*Description of the task*. Where in the data below does the word "else" appear? Copy each line that holds it.
□ □ □ □
/-! ### Encoding, decode and the step -/

/-- R46, R47, R50, R55: no operand bit of an encoding is lost, for every instruction and every operand. -/
def Obligations.DecodeOfEncodeIsTheInstruction : Prop := ∀ i : Instr, decode (encode i) = .ok i

/-- R50, R55: a word that decodes is the encoding of what it decodes to, ignored digits included (SHR and SHL keep Y). -/
def Obligations.EncodeOfDecodeIsTheWord : Prop := ∀ (w : Word) (i : Instr), decode w = .ok i → encode i = w

/-- R50, R51 against spec/opcode_table.json: no two rows select one word; a word that a row selects decodes to that row's
instruction; a word that decodes is selected by its instruction's row. -/
def Obligations.DecodeFollowsTheOpcodeTable : Prop :=
  ∀ w : Word,
    (∀ r ∈ opcodeRows, ∀ r' ∈ opcodeRows, r.selects w = true → r'.selects w = true → r = r') ∧
    (∀ r ∈ opcodeRows, r.selects w = true → ∃ i, decode w = .ok i ∧ i.mnemonic = r.mnemonic) ∧
    (∀ i, decode w = .ok i → ∃ r ∈ opcodeRows, r.selects w = true ∧ r.mnemonic = i.mnemonic)

/-- R53: the unmatched words, listed. Each is rejected by name. -/
def Obligations.UnmatchedWordsAreExactlyThese : Prop :=
  ∀ w : Word, decode w = .error (.unmatched w) ↔
    (w.toNat < 0x1000 ∧ w.toNat ≠ 0x00E0 ∧ w.toNat ≠ 0x00EE) ∨
    ((w.toNat / 0x1000 = 0x5 ∨ w.toNat / 0x1000 = 0x9) ∧ w.toNat % 0x10 ≠ 0) ∨
    (w.toNat / 0x1000 = 0x8 ∧ w.toNat % 0x10 ∈ [0x8, 0x9, 0xA, 0xB, 0xC, 0xD, 0xF]) ∨
    (w.toNat / 0x1000 = 0xE ∧ w.toNat % 0x100 ∉ [0x9E, 0xA1]) ∨
    (w.toNat / 0x1000 = 0xF ∧ w.toNat % 0x100 ∉ [0x07, 0x0A, 0x15, 0x18, 0x1E, 0x29, 0x33, 0x55, 0x65])

/-- R45, R54: an instruction is the two bytes at the front, high byte first, and nothing more. -/
def Obligations.EveryInstructionIsTwoBytes : Prop :=
  ∀ (bytes rest : List Byte) (i : Instr), decodeBytes bytes = .ok (i, rest) →
    ∃ hi lo, bytes = hi :: lo :: rest ∧ (encode i).toNat = hi.toNat * 256 + lo.toNat

/-- R45, R46, R50: words written out from the patterns, at least one of each family, and the three the source shows (0x6A05,
0x2300, 0x00EE). -/
def Obligations.WordsOfEachFamilyDecode : Prop :=
  decode 0x00E0 = .ok .cls ∧ decode 0x00EE = .ok .ret ∧ decode 0x2300 = .ok (.call 0x300) ∧
  decode 0x3A7F = .ok (.seImm 0xA 0x7F) ∧ decode 0x9120 = .ok (.sneReg 1 2) ∧ decode 0x6A05 = .ok (.ldImm 0xA 5) ∧
  decode 0x8FE7 = .ok (.subnReg 0xF 0xE) ∧ decode 0x81EE = .ok (.shl 1 0xE) ∧ decode 0xBF80 = .ok (.jpV0 0xF80) ∧
  decode 0xC30F = .ok (.rnd 3 0x0F) ∧ decode 0xD12F = .ok (.drw 1 2 0xF) ∧ decode 0xEBA1 = .ok (.sknp 0xB) ∧
  decode 0xF70A = .ok (.ldVxK 7) ∧ decode 0xF365 = .ok (.loadRegs 3)

/-- R45, R48: a step of a loaded core with a clear latch and pc in bounds runs the instruction whose word the two bytes at
pc make, big-endian, with pc advanced by 2 and the outcome Ok unless the instruction says otherwise. -/
def Obligations.StepRunsTheDecodedInstruction : Prop :=
  ∀ (s : State) (i : Instr), s.loaded = true → s.fault = none → s.pc.toNat ≤ 0xFFE →
    decode (BitVec.ofNat 16 ((s.readByte s.pc.toNat).toNat * 256 + (s.readByte (s.pc.toNat + 1)).toNat)) = .ok i →
    step s = exec i { s with pc := s.pc + 2, reply := .ok }

/-- R52: an unmatched word only advances pc, or raises UnknownOpcode under STRICT_DECODE. -/
def Obligations.UnmatchedWordDoesNothingOrRaises : Prop :=
  ∀ s : State, s.loaded = true → s.fault = none → s.pc.toNat ≤ 0xFFE →
    decode s.fetchWord = .error (.unmatched s.fetchWord) →
    (s.cfg.strictDecode = false → step s = .next { s with pc := s.pc + 2, reply := .ok }) ∧
    (s.cfg.strictDecode = true → step s = .next
      { s with fault := some (.unknownOpcode s.pc s.fetchWord), reply := .error (.unknownOpcode s.pc s.fetchWord) })

/-- R49 (its odd and low pc: D9, log 16): a pc above 0xFFE raises OutOfBounds.Fetch and changes nothing else; a pc up to
0xFFE never does. -/
def Obligations.FetchBoundIsTheLastWord : Prop :=
  ∀ s : State, s.loaded = true → s.fault = none →
    (0xFFE < s.pc.toNat → step s = .next
      { s with fault := some (.fetchOutOfBounds s.pc), reply := .error (.fetchOutOfBounds s.pc) }) ∧
    (s.pc.toNat ≤ 0xFFE → ∀ t p, step s = .next t → t.fault ≠ some (.fetchOutOfBounds p))

/-- R150: in a loaded core every step completes with exactly one outcome, Ok, AwaitingKey or Error(e), and each has the state
effect the rule gives it (no step of the model stops). -/
def Obligations.EveryStepHasOneOutcome : Prop :=
  ∀ s : State, s.loaded = true → ∃ t, step s = .next t ∧
    ((t.reply = .ok ∧ s.fault = none ∧ t.fault = none) ∨
     (t = { s with reply := .awaitingKey } ∧ s.fault = none ∧ (∀ k : Fin 16, s.keys[k] = false) ∧
        ∃ x, decode s.fetchWord = .ok (.ldVxK x)) ∨
     (∃ e, t = { s with fault := some e, reply := .error e }))

/-! ### Errors -/

/-- R151 (precise errors are the spec's decision D2, log 8): the step that raises an error changes nothing but the latch and
its outcome, and the error records the address and the opcode of that step's instruction. -/
def Obligations.RaisedErrorChangesOnlyTheLatch : Prop :=
  ∀ (s t : State) (e : StepError), step s = .next t → s.fault = none → t.fault = some e →
    t = { s with fault := some e, reply := .error e } ∧ e.Records s.pc s.fetchWord

/-- R23, R153 (the latch is D2, ticks after a fault D27, log 8): the latch is clear at construction, set by steps only, never
cleared by any call of the host, and a step under it returns the same error and changes nothing. -/
def Obligations.LatchHoldsForever : Prop :=
  State.reset.fault = none ∧
  (∀ (a : HostAction) (s t : State) (e : StepError), hostAct a s = .next t → s.fault = some e → t.fault = some e) ∧
  (∀ (a : HostAction) (s t : State), a ≠ .step → hostAct a s = .next t → t.fault = s.fault) ∧
  (∀ (s : State) (e : StepError), s.loaded = true → s.fault = some e → step s = .next { s with reply := .error e })

/-- R152, R154: the errors an instruction can raise: each instruction has at most one check of its own. -/
def Obligations.EachInstructionRaisesOneKindOfError : Prop :=
  ∀ (i : Instr) (s t : State) (e : StepError), exec i s = .next t → s.fault = none → t.fault = some e →
    (e.code = 3 ∧ ∃ nnn, i = .call nnn) ∨ (e.code = 4 ∧ i = .ret) ∨
    (e.code = 7 ∧ ((∃ x y n, i = .drw x y n) ∨ ∃ x, i = .ldB x ∨ i = .storeRegs x ∨ i = .loadRegs x)) ∨
    (e.code = 8 ∧ ∃ x, i = .skp x ∨ i = .sknp x)

/-! ### Clear screen, return, jump, call, skips -/

/-- R65. -/
def Obligations.ClearScreenZeroesEveryCell : Prop :=
  ∀ s : State, ∃ t, exec .cls s = .next t ∧ (∀ k, t.pixel k = 0) ∧ t.redraw = true ∧
    ChangesOnly (fun p => p = .redraw ∨ ∃ k, p = .pixel k) s t

/-- R66 (that the entry keeps its value is D28, log 18; that the error changes nothing is D2, log 8). -/
def Obligations.ReturnPopsTheAddress : Prop :=
  ∀ s : State,
    (∀ k : Fin 16, s.sp.val = k.val + 1 → ∃ t, exec .ret s = .next t ∧ t.sp.val = k.val ∧ t.pc = s.stack[k] ∧
      ChangesOnly (fun p => p = .pc ∨ p = .sp) s t) ∧
    (s.sp.val = 0 → exec .ret s = .next (s.erred (.stackUnderflow (s.pc - 2) 0x00EE)))

/-- R67: pc becomes NNN whatever NNN is, and a target of 0xFFF raises OutOfBounds.Fetch at the next step. -/
def Obligations.JumpSetsThePc : Prop :=
  ∀ (nnn : Addr12) (s : State), ∃ t, exec (.jp nnn) s = .next t ∧ t.pc.toNat = nnn.toNat ∧
    ChangesOnly (fun p => p = .pc) s t ∧
    (nnn = 0xFFF → s.loaded = true → s.fault = none → t.FetchRaises)

/-- R68 (that the error changes nothing is D2, log 8): the advanced pc is pushed, and a full stack raises. -/
def Obligations.CallPushesTheAdvancedPc : Prop :=
  ∀ (nnn : Addr12) (s : State),
    (∀ k : Fin 16, s.sp.val = k.val → ∃ t, exec (.call nnn) s = .next t ∧ t.stack[k] = s.pc ∧ t.sp.val = k.val + 1 ∧
      t.pc.toNat = nnn.toNat ∧ ChangesOnly (fun p => p = .pc ∨ p = .sp ∨ p = .entry k) s t) ∧
    (s.sp.val = 16 → ∃ e, e = .stackOverflow (s.pc - 2) (encode (.call nnn)) ∧ exec (.call nnn) s = .next (s.erred e))

/-- R66, R68 together (the source's worked example W2): a return after a call comes back to the address after the call, with
the stack pointer as it was, wherever the subroutine is left. -/
def Obligations.ReturnUndoesCall : Prop :=
  ∀ (nnn : Addr12) (s : State) (p : Word), s.sp.val < 16 → ∃ t u, exec (.call nnn) s = .next t ∧
    exec .ret { t with pc := p } = .next u ∧ u.pc = s.pc ∧ u.sp = s.sp ∧
    ∀ k : Fin 16, k.val < s.sp.val → u.stack[k] = s.stack[k]

/-- R69, R70, R71, R72: each skip compares, adds 2 to the advanced pc or leaves it, and changes nothing else; a pc above 0xFFE
so left raises OutOfBounds.Fetch at the next step. -/
def Obligations.SkipsCompareRegisters : Prop :=
  ∀ (x y : Reg) (nn : Byte) (s : State),
    (∃ t, exec (.seImm x nn) s = .next t ∧ (s.reg x = nn → t.pc = s.pc + 2) ∧ (s.reg x ≠ nn → t.pc = s.pc) ∧
      ChangesOnly (fun p => p = .pc) s t) ∧
    (∃ t, exec (.sneImm x nn) s = .next t ∧ (s.reg x ≠ nn → t.pc = s.pc + 2) ∧ (s.reg x = nn → t.pc = s.pc) ∧
      ChangesOnly (fun p => p = .pc) s t) ∧
    (∃ t, exec (.seReg x y) s = .next t ∧ (s.reg x = s.reg y → t.pc = s.pc + 2) ∧ (s.reg x ≠ s.reg y → t.pc = s.pc) ∧
      ChangesOnly (fun p => p = .pc) s t) ∧
    (∃ t, exec (.sneReg x y) s = .next t ∧ (s.reg x ≠ s.reg y → t.pc = s.pc + 2) ∧ (s.reg x = s.reg y → t.pc = s.pc) ∧
      ChangesOnly (fun p => p = .pc) s t) ∧
    (∀ (i : Instr) (t : State), i ∈ [Instr.seImm x nn, .sneImm x nn, .seReg x y, .sneReg x y] → exec i s = .next t →
      s.loaded = true → s.fault = none → 0xFFE < t.pc.toNat → t.FetchRaises)

/-! ### Load and add immediate, register ALU -/

/-- R80, R81: the immediate, and the sum modulo 256 with no flag. -/
def Obligations.LoadAndAddImmediate : Prop :=
  ∀ (x : Reg) (nn : Byte) (s : State),
    (∃ t, exec (.ldImm x nn) s = .next t ∧ t.reg x = nn ∧ ChangesOnly (fun p => p = .reg x) s t) ∧
    (∃ t, exec (.addImm x nn) s = .next t ∧ (t.reg x).toNat = ((s.reg x).toNat + nn.toNat) % 256 ∧
      ChangesOnly (fun p => p = .reg x) s t)

/-- R82: the copy. -/
def Obligations.CopyRegister : Prop :=
  ∀ (x y : Reg) (s : State), ∃ t, exec (.ldReg x y) s = .next t ∧ t.reg x = s.reg y ∧
    ChangesOnly (fun p => p = .reg x) s t

/-- R83, R84, R85, bit by bit; VF is not written as a flag (D11, log 28). -/
def Obligations.LogicIsBitwiseWithoutFlag : Prop :=
  ∀ (x y : Reg) (s : State),
    (∃ t, exec (.orReg x y) s = .next t ∧
      (∀ k, (t.reg x).getLsbD k = ((s.reg x).getLsbD k || (s.reg y).getLsbD k)) ∧ ChangesOnly (fun p => p = .reg x) s t) ∧
    (∃ t, exec (.andReg x y) s = .next t ∧
      (∀ k, (t.reg x).getLsbD k = ((s.reg x).getLsbD k && (s.reg y).getLsbD k)) ∧ ChangesOnly (fun p => p = .reg x) s t) ∧
    (∃ t, exec (.xorReg x y) s = .next t ∧
      (∀ k, (t.reg x).getLsbD k = ((s.reg x).getLsbD k ^^ (s.reg y).getLsbD k)) ∧ ChangesOnly (fun p => p = .reg x) s t)

/-- R86; with x = VF the sum stays and not the carry (R79's write order, D10, log 13). -/
def Obligations.AddWritesSumAndCarry : Prop :=
  ∀ (x y : Reg) (s : State), ∃ t, exec (.addReg x y) s = .next t ∧
    (t.reg x).toNat = ((s.reg x).toNat + (s.reg y).toNat) % 256 ∧
    (x ≠ VF → 255 < (s.reg x).toNat + (s.reg y).toNat → t.reg VF = 1) ∧
    (x ≠ VF → (s.reg x).toNat + (s.reg y).toNat ≤ 255 → t.reg VF = 0) ∧
    ChangesOnly (fun p => p = .reg x ∨ p = .reg VF) s t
□ □ □ □
*Solution for this exercise*.
/-- R49 (its odd and low pc: D9, log 16): a pc above 0xFFE raises OutOfBounds.Fetch and changes nothing else; a pc up to
/-- R69, R70, R71, R72: each skip compares, adds 2 to the advanced pc or leaves it, and changes nothing else; a pc above 0xFFE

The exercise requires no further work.